All 13 Councillors in the Porto City Council 7 seats needed for a majority
- Opinion polls
- Turnout: 58.5% ▲10.2 pp
|  | First party | Second party | Third party |
| Leader | Rui Rio | Francisco Assis | Rui Sá |
| Party | PSD | PS | PCP |
| Alliance | For Porto, Once Again |  | CDU |
| Last election | 6 seats, 42.8% | 6 seats, 38.5% | 1 seat, 10.5% |
| Seats won | 7 | 5 | 1 |
| Seat change | +1 | −1 | Steady |
| Popular vote | 63,443 | 49,653 | 12,311 |
| Percentage | 46.2% | 36.1% | 9.0% |
| Swing | +3.4 pp | −2.4 pp | −1.5 pp |
| Mayor before election Rui Rio PSD | Elected mayor Rui Rio PSD |

= 2005 Porto local election =

Portuguese municipal election

The 2005 Porto local election was held on 9 October 2005 to elect the members of the Porto City Council.
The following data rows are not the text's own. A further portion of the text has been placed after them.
-- ==== Sys2Proof/Machine/Assembler.lean ====
section
/-! DEFINITION. The textual form of command sequences (R87), the pseudo-commands and their expansions (R88), and the
mapping of the source's calls onto command words (R91). -/

namespace Sys2Proof.Machine

/-- One line of a program (R87, R88). Operands are naturals as written, so that a value out of range can be written and
is refused (`lineInRange`). -/
inductive SourceLine where
  | blank
  | reset
  | absorb (b : Nat)
  | finalize
  /-- `.word <value>`, the only way to write an illegal word. -/
  | word (v : Nat)
  | absorbN (bs : List Nat)
  | absorbS (text : List Char)
  | absorbR (b k : Nat)
  | hash (bs : List Nat)
  | hashS (text : List Char)
  deriving DecidableEq, Repr

/-- The range checks of R87 on a line: bytes in 0..255, raw words in 0..0x3FF, text in ASCII. -/
def lineInRange : SourceLine → Bool
  | .blank => true
  | .reset => true
  | .absorb b => byteInRange b
  | .finalize => true
  | .word v => wordInRange v
  | .absorbN bs => bs.all byteInRange
  | .absorbS text => text.all asciiInRange
  | .absorbR b _ => byteInRange b
  | .hash bs => bs.all byteInRange
  | .hashS text => text.all asciiInRange

/-- The ASCII codes of a text (R88, R183). -/
def textBytes (text : List Char) : List Nat := text.map Char.toNat

/-- `ABSORB b0, ..., ABSORB b(k-1)` (R88); no command for `k = 0` (R101). -/
def absorbCommands (bs : List Nat) : List Instr := bs.map fun b => .absorb (BitVec.ofNat 8 b)

/-- The words of a line that passed its range checks (R88). -/
def expandInRange : SourceLine → List CmdWord
  | .blank => []
  | .reset => [encode .reset]
  | .absorb b => [encode (.absorb (BitVec.ofNat 8 b))]
  | .finalize => [encode .finalize]
  | .word v => [BitVec.ofNat 10 v]
  | .absorbN bs => (absorbCommands bs).map encode
  | .absorbS text => (absorbCommands (textBytes text)).map encode
  | .absorbR b k => (absorbCommands (List.replicate k b)).map encode
  | .hash bs => [encode .reset] ++ (absorbCommands bs).map encode ++ [encode .finalize]
  | .hashS text => [encode .reset] ++ (absorbCommands (textBytes text)).map encode ++ [encode .finalize]

/-- The expansion of a line, or `none` for an assembly error (R87, R88). -/
def expandLine (line : SourceLine) : Option (List CmdWord) :=
  if lineInRange line then some (expandInRange line) else none

/-- Words followed by words; one assembly error spoils both. -/
def joinWords : Option (List CmdWord) → Option (List CmdWord) → Option (List CmdWord)
  | some ws, some more => some (ws ++ more)
  | some _, none => none
  | none, _ => none

/-- The words of a program, line after line (R87). -/
def expandProgram : List SourceLine → Option (List CmdWord)
  | [] => some []
  | line :: rest => joinWords (expandLine line) (expandProgram rest)

/-- The words of a whole message, `HASH` of its bytes (R88, R91, R233). -/
def messageWords (m : List Byte) : List CmdWord :=
  [encode .reset] ++ m.map (fun b => encode (.absorb b)) ++ [encode .finalize]

/-- The host presents these words, in order, after what it was about to present (R62, R235). -/
def State.present (words : List CmdWord) (s : State) : State :=
  { s with host := s.host ++ words.map HostEvent.command }

/-- A token of a line: a mnemonic or directive, a number, a character in single quotes, a text in double quotes, or a
comma (R87, R88). -/
inductive Token where
  | name (letters : List Char)
  | number (n : Nat)
  | char (c : Char)
  | text (cs : List Char)
  | comma
  deriving DecidableEq, Repr

/-- The value of a hexadecimal digit. -/
def hexValue (c : Char) : Option Nat :=
  if '0'.toNat ≤ c.toNat ∧ c.toNat ≤ '9'.toNat then some (c.toNat - '0'.toNat)
  else if 'a'.toNat ≤ c.toNat ∧ c.toNat ≤ 'f'.toNat then some (c.toNat - 'a'.toNat + 10)
  else if 'A'.toNat ≤ c.toNat ∧ c.toNat ≤ 'F'.toNat then some (c.toNat - 'A'.toNat + 10)
  else none

/-- The value of digits in a base, most significant first; `none` for a character that is no digit of it. -/
def digitsValue (base : Nat) : List Char → Nat → Option Nat
  | [], acc => some acc
  | c :: cs, acc =>
    match hexValue c with
    | some v => if v < base then digitsValue base cs (acc * base + v) else none
    | none => none

/-- A word of letters or digits: `0x` literals, decimal literals, otherwise a name (R87). That a literal may have any
number of digits, leading zeros included, is a DESIGN CHOICE, unsafe for program text only (log entry 11). -/
def atomToken (letters : List Char) : Option Token :=
  match letters with
  | '0' :: 'x' :: d :: ds => (digitsValue 16 (d :: ds) 0).map .number
  | c :: cs =>
    if '0'.toNat ≤ c.toNat ∧ c.toNat ≤ '9'.toNat then (digitsValue 10 (c :: cs) 0).map .number
    else some (.name (c :: cs))
  | [] => none

/-- Where the reader of a line stands. -/
inductive LexMode where
  | gap
  /-- Inside a word; its letters, the last first. -/
  | atom (rev : List Char)
  /-- After an opening single quote. -/
  | quoteOpen
  /-- After the character of a single-quoted literal. -/
  | quoteChar (c : Char)
  /-- Inside double quotes; its characters, the last first. -/
  | text (rev : List Char)
  deriving DecidableEq, Repr

/-- Put a token before the tokens that follow. -/
def consToken (t : Option Token) (rest : Option (List Token)) : Option (List Token) :=
  match t, rest with
  | some t, some ts => some (t :: ts)
  | _, _ => none

/-- The tokens of one line; `;` outside quotes starts a comment (R87). That a token may follow a closing quote or a comma
with no blank between, and that no quote may follow a letter or digit so, is a DESIGN CHOICE, unsafe for program text only
(log entry 11). -/
def lexLine : LexMode → List Char → Option (List Token)
  | .gap, [] => some []
  | .atom rev, [] => consToken (atomToken rev.reverse) (some [])
  | .quoteOpen, [] => none
  | .quoteChar _, [] => none
  | .text _, [] => none
  | .gap, c :: cs =>
    if c = ';' then some []
    else if c = ' ' ∨ c = '\t' ∨ c = '\r' then lexLine .gap cs
    else if c = ',' then consToken (some .comma) (lexLine .gap cs)
    else if c = '\'' then lexLine .quoteOpen cs
    else if c = '\"' then lexLine (.text []) cs
    else lexLine (.atom [c]) cs
  | .atom rev, c :: cs =>
    if c = ';' then consToken (atomToken rev.reverse) (some [])
    else if c = ' ' ∨ c = '\t' ∨ c = '\r' then consToken (atomToken rev.reverse) (lexLine .gap cs)
    else if c = ',' then consToken (atomToken rev.reverse) (consToken (some .comma) (lexLine .gap cs))
    else if c = '\'' ∨ c = '\"' then none
    else lexLine (.atom (c :: rev)) cs
  | .quoteOpen, c :: cs => if printableAscii c then lexLine (.quoteChar c) cs else none
  | .quoteChar q, c :: cs => if c = '\'' then consToken (some (.char q)) (lexLine .gap cs) else none
  | .text rev, c :: cs =>
    if c = '\"' then consToken (some (.text rev.reverse)) (lexLine .gap cs) else lexLine (.text (c :: rev)) cs

/-- The value of a byte operand token (R87). -/
def byteOperand : Token → Option Nat
  | .number n => some n
  | .char c => some c.toNat
  | .name _ => none
  | .text _ => none
  | .comma => none

/-- The values of a list of byte operands. -/
def byteOperands : List Token → Option (List Nat)
  | [] => some []
  | t :: ts =>
    match byteOperand t, byteOperands ts with
    | some b, some bs => some (b :: bs)
    | _, _ => none

/-- The line a list of tokens writes, mnemonics in upper case (R87, R88); `none` for an assembly error. -/
def parseTokens : List Token → Option SourceLine
  | [] => some .blank
  | .name m :: ops =>
    if m = ['R', 'E', 'S', 'E', 'T'] then (if ops = [] then some .reset else none)
    else if m = ['F', 'I', 'N', 'A', 'L', 'I', 'Z', 'E'] then (if ops = [] then some .finalize else none)
    else if m = ['A', 'B', 'S', 'O', 'R', 'B'] then
      match byteOperands ops with
      | some [b] => some (.absorb b)
      | _ => none
    else if m = ['.', 'w', 'o', 'r', 'd'] then
      match ops with
      | [.number v] => some (.word v)
      | _ => none
    else if m = ['A', 'B', 'S', 'O', 'R', 'B', 'N'] then (byteOperands ops).map .absorbN
    else if m = ['A', 'B', 'S', 'O', 'R', 'B', 'S'] then
      match ops with
      | [.text cs] => some (.absorbS cs)
      | _ => none
    else if m = ['A', 'B', 'S', 'O', 'R', 'B', 'R'] then
      match ops with
      | [b, .comma, .number k] => (byteOperand b).map (SourceLine.absorbR · k)
      | _ => none
    else if m = ['H', 'A', 'S', 'H'] then (byteOperands ops).map .hash
    else if m = ['H', 'A', 'S', 'H', 'S'] then
      match ops with
      | [.text cs] => some (.hashS cs)
      | _ => none
    else none
  | _ :: _ => none

/-- One line of text (R87). -/
def parseLine (cs : List Char) : Option SourceLine :=
  match lexLine .gap cs with
  | some ts => parseTokens ts
  | none => none

/-- The lines of a text, split at line ends; `rev` is the line being read, its last character first. -/
def splitLines : List Char → List Char → List (List Char)
  | rev, [] => [rev.reverse]
  | rev, c :: cs => if c = '\n' then rev.reverse :: splitLines [] cs else splitLines (c :: rev) cs

/-- Parse every line; one assembly error spoils the program. -/
def parseLines : List (List Char) → Option (List SourceLine)
  | [] => some []
  | l :: ls =>
    match parseLine l, parseLines ls with
    | some x, some xs => some (x :: xs)
    | _, _ => none

/-- The command words of a program text, or `none` for an assembly error (R87, R88). -/
def assemble (text : List Char) : Option (List CmdWord) :=
  match parseLines (splitLines [] text) with
  | some lines => expandProgram lines
  | none => none

end Sys2Proof.Machine
end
Incumbent Mayor Rui Rio, from the PSD/CDS coalition, won a second term as Mayor of Porto, achieving 46.2% of the votes and 7 seats and defeating Socialist candidate Francisco Assis, who won 36.1% of the votes and 5 seats.

== Background ==
In the 2001 election, Rui Rio, candidate for the PSD/CDS coalition, unexpectedly won and became mayor of Porto, winning 42.8% of the votes and 6 seats. He defeated the incumbent mayor Fernando Gomes from the Socialist Party, who won 6 seats and about 38.5% of the votes. The Unitary Democratic Coalition got 1 seat and 10.5% of the votes.

Rui Rio decided to govern with the CDU, in a coalition that was called the "Vodka Laranja" or Orange Vodka. Rio's first term was marked by several controversies, from accusing the previous PS local government of concealing financial liabilities, to his clash with the city's most popular football club, FC Porto, regarding the construction of the club's new stadium.

== Electoral system ==
Each party or coalition must present a list of candidates. The lists are closed and the seats in each municipality are apportioned according to the D'Hondt method. Unlike in national legislative elections, independent lists are allowed to run.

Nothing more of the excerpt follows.